Container Engine for Kubernetes helps you deploy, manage, and scale Kubernetes clusters in the cloud. With it, organizations can build dynamic containerized applications by incorporating Kubernetes with services running on Oracle Cloud Infrastructure.

This post was written by a guest contributor, Gou Rao, CTO, Portworx.

As increasingly complex applications move to Kubernetes, it’s essential that IT teams have solutions for data protection—disaster recovery (DR), backup, high availability (HA)—in place for business continuity in the face of widespread outages. Without these solutions, most enterprise applications simply can’t run in containers. Even so-called greenfield applications, which are designed from the beginning to run as microservices, can’t escape the business requirements that mandate periodic backups or the ability to recover from complete data center failure.

But data protection in a Kubernetes world is not as simple as taking what worked well for VMware environments and porting it to Kubernetes. Data protection for containerized apps running on Kubernetes requires a Kubernetes-native solution. This post outlines why. A future post will show how you can implement a full data protection solution on Kubernetes by using Container Engine for Kubernetes and the Portworx Kubernetes storage solution.
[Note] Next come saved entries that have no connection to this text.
/-- The copy words with their kinds, and whether they read an index array (R218 to R221). -/
def copyWords : List (Word3 × EngKind × Bool) :=
  [(.cpy, .cpy, false), (.gath, .gath, true), (.scat, .scat, true), (.cpym, .cpym, false)]

end Sys2Proof.Claims

/-- R218 to R221, R82, R213: `CPY`, `GATH`, `SCAT` and `CPYM` enter one operation for each lane with its record address and tile
number, index array or core mask; a record address that is no multiple of 64 traps `MISALIGNED`, an index array outside the
scratchpad `PROTECTION`, a `CPYM` mask from 2^16 up `ILLEGAL_OPERAND`. -/
def Sys2Proof.Claims.CopyWordsEnterOperations : Prop :=
  ∀ r ∈ copyWords, ∀ (h : Hdr) (d a b : Near) (s : State) (cur : Cur) (w w1 : Warp), Opens (r.1 h d a b) 1 [] s cur w w1 →
    let act := cur.before.active h cur.lanes
    let va := fun (l : Fin 32) => cur.before.read64 a l
    let x := fun (l : Fin 32) => (cur.before.read32 .int b l).toNat
    let good := fun (l : Fin 32) => (va l).toNat % 64 = 0 ∧ (r.2.2 = true → x l % 4 = 0 ∧ x l + 4 ≤ s.padSize w1)
    (LaneSet.any act = false → exec (r.1 h d a b) s = .next (passOn s cur w1)) ∧
    (LaneSet.any act = true → (∀ l : Fin 32, act[l] = true → good l) →
      (r.2.1 = .cpym → s.recordField w1.launch 856 1 = 1 ∧ ∀ l : Fin 32, act[l] = true → x l < 2 ^ 16) →
      Entered r.2.1 0 d act (fun l e => e.addr = va l ∧ e.mode = x l) s cur w1 (exec (r.1 h d a b) s)) ∧
    (∀ l : Fin 32, LaneSet.lowest act = some l → r.2.1 ≠ .cpym → (va l).toNat % 64 ≠ 0 →
      (r.2.2 = true → x l + 4 ≤ s.padSize w1) →
      exec (r.1 h d a b) s = .next ((s.setWarp cur.core cur.slot w1).raise cur act
        { kind := .misaligned, lane := l.val, va := va l, akind := 0 })) ∧
    (∀ l : Fin 32, LaneSet.lowest act = some l → r.2.2 = true → s.padSize w1 < x l + 4 →
      exec (r.1 h d a b) s = .next ((s.setWarp cur.core cur.slot w1).raise cur act
        { kind := .protection, lane := l.val, va := BitVec.ofNat 64 (x l), akind := 0, reason := 1 })) ∧
    (∀ l : Fin 32, LaneSet.lowest act = some l → r.2.1 = .cpym → (∀ j : Fin 32, act[j] = true → good j) → 2 ^ 16 ≤ x l →
      exec (r.1 h d a b) s = .next ((s.fresh.setWarp cur.core cur.slot w1).raise cur act
        { kind := .illegalOperand, lane := l.val }))

/-- R239, R240, R241 to R243, R354: at the commit point `GEMVN` and `COLL` enter one operation for each lane with its descriptor's
address, `XFER` and `XMC` one with the source, the length and the destination that pass their checks, once the allowance toward
the target suffices. A `GEMVN` address that is no multiple of 64 traps `MISALIGNED`; an `XMC` list that is empty or repeats a
device traps `ILLEGAL_OPERAND`. -/
def Sys2Proof.Claims.FabricAndNearMemoryWordsEnterOperations : Prop :=
  ∀ (h : Hdr) (d a : Near) (s : State) (cur : Cur) (w : Warp),
    let act := cur.before.active h cur.lanes
    let va := fun (l : Fin 32) => cur.before.read64 a l
    let reg := fun (n : Nat) => (cur.before.readS n).toNat
    let src := reg 0 + reg 1 * 2 ^ 32
    (Commits (.gemvn h d a) h s cur w →
      ((∀ l : Fin 32, act[l] = true → (va l).toNat % 64 = 0) →
        Entered .gemvn 3 d act (fun l e => e.addr = va l) s cur w (exec (.gemvn h d a) s)) ∧
      ∀ l : Fin 32, LaneSet.lowest act = some l → (va l).toNat % 64 ≠ 0 → exec (.gemvn h d a) s = .next
        ((s.setWarp cur.core cur.slot w).raise cur act { kind := .misaligned, lane := l.val, va := va l, akind := 0 })) ∧
    (Commits (.coll h d a) h s cur w → Entered .coll 4 d act (fun l e => e.addr = va l) s cur w (exec (.coll h d a) s)) ∧
    (∀ pages, Commits (.xfer h d) h s cur w → s.xferCheck cur w act = .ok pages →
      let dev := reg 6 % 16
      (dev ≠ s.self → 1 ≤ (s.addInterest cur.core dev).allowance cur.core dev) →
      reg 4 % 4 = 0 ∧ 4 ≤ reg 4 ∧ reg 4 ≤ 2 ^ 31 ∧ src % 4 = 0 ∧
      Entered .xfer 2 d act (fun _ e => e.addr = BitVec.ofNat 64 src ∧ e.args.take 2 = [reg 4, reg 2 + reg 3 * 2 ^ 32])
        s cur w (exec (.xfer h d) s)) ∧
    (∀ pages dev, Commits (.xmc h d) h s cur w → s.xmcCheck cur w act = .ok pages →
      (listDevs (reg 6 + reg 7 * 2 ^ 32)).head? = some dev →
      (dev ≠ s.self → 2 ≤ (s.addInterest cur.core dev).allowance cur.core dev) →
      reg 4 % 4 = 0 ∧ 4 ≤ reg 4 ∧ reg 4 ≤ 224 ∧ src % 4 = 0 ∧
      Entered .xmc 2 d act (fun _ e => e.addr = BitVec.ofNat 64 src ∧ e.args.head? = some (reg 4)) s cur w (exec (.xmc h d) s)) ∧
    (Commits (.xmc h d) h s cur w →
      let list := reg 6 + reg 7 * 2 ^ 32
      (list / 2 ^ 60 % 16 = 0 ∨ (2 ≤ list / 2 ^ 60 % 16 ∧ list % 16 = list / 16 % 16)) →
      exec (.xmc h d) s = .next ((s.fresh.setWarp cur.core cur.slot w).raise cur act
        { kind := .illegalOperand, lane := lowLane act }))

/-- R82, R213, R218 to R221, R239 to R243, R354: copy, fabric and near-memory words enter operations. The model's own choice or
reading, no rule: log entries 43 and 106: destination pages are translated at issue, a descriptor that is misaligned traps. -/
def Obligations.EngineWordsEnterOperations : Prop :=
  Sys2Proof.Claims.CopyWordsEnterOperations ∧ Sys2Proof.Claims.FabricAndNearMemoryWordsEnterOperations

/-! ### Matrix words, sums, iterators -/

namespace Sys2Proof.Claims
The Limits of Traditional DR for Kubernetes Applications

Traditional data protection solutions like DR and backup and restore are often implemented at the VM level. This works well when a single application runs on a single VM. Backing up the VM and backing up the application are synonymous. Containerized applications like those that run on Kubernetes, however, are much different.

A single VM often runs many pods, and not all of those pods are part of the same application. Likewise, a single application is often spread over many VMs. This distribution of application components over a cluster of servers is a basic architectural pattern of containerized applications. So, backing up a VM is no longer sufficient—it’s both too much and too little. Too much, because if you want to back up only App 1, your VM backup might also contain data for App 2 and App 3. Too little, because even if you back up the entire server, parts of App 1 are running on different VMs that are not captured by your VM-based backups.

To solve this problem, DR for Kubernetes requires a solution that is:

Container-granular
Kubernetes namespace-aware
Application consistent
Capable of backing up data and application configuration
Optimized for your data center architecture with synchronous and asynchronous options

The Portworx Enterprise Storage Platform is designed to provide this with PX-DR and PX-Backup. Both provide a Kubernetes native experience for data protection. Let’s see how it works by using PX-DR as an example.

Container-Granular DR for Kubernetes

PX-DR is a container-granular approach to DR. Instead of backing up everything that runs on a VM or bare metal server, you can use it to back up specific pods or groups of pods running on specific hosts.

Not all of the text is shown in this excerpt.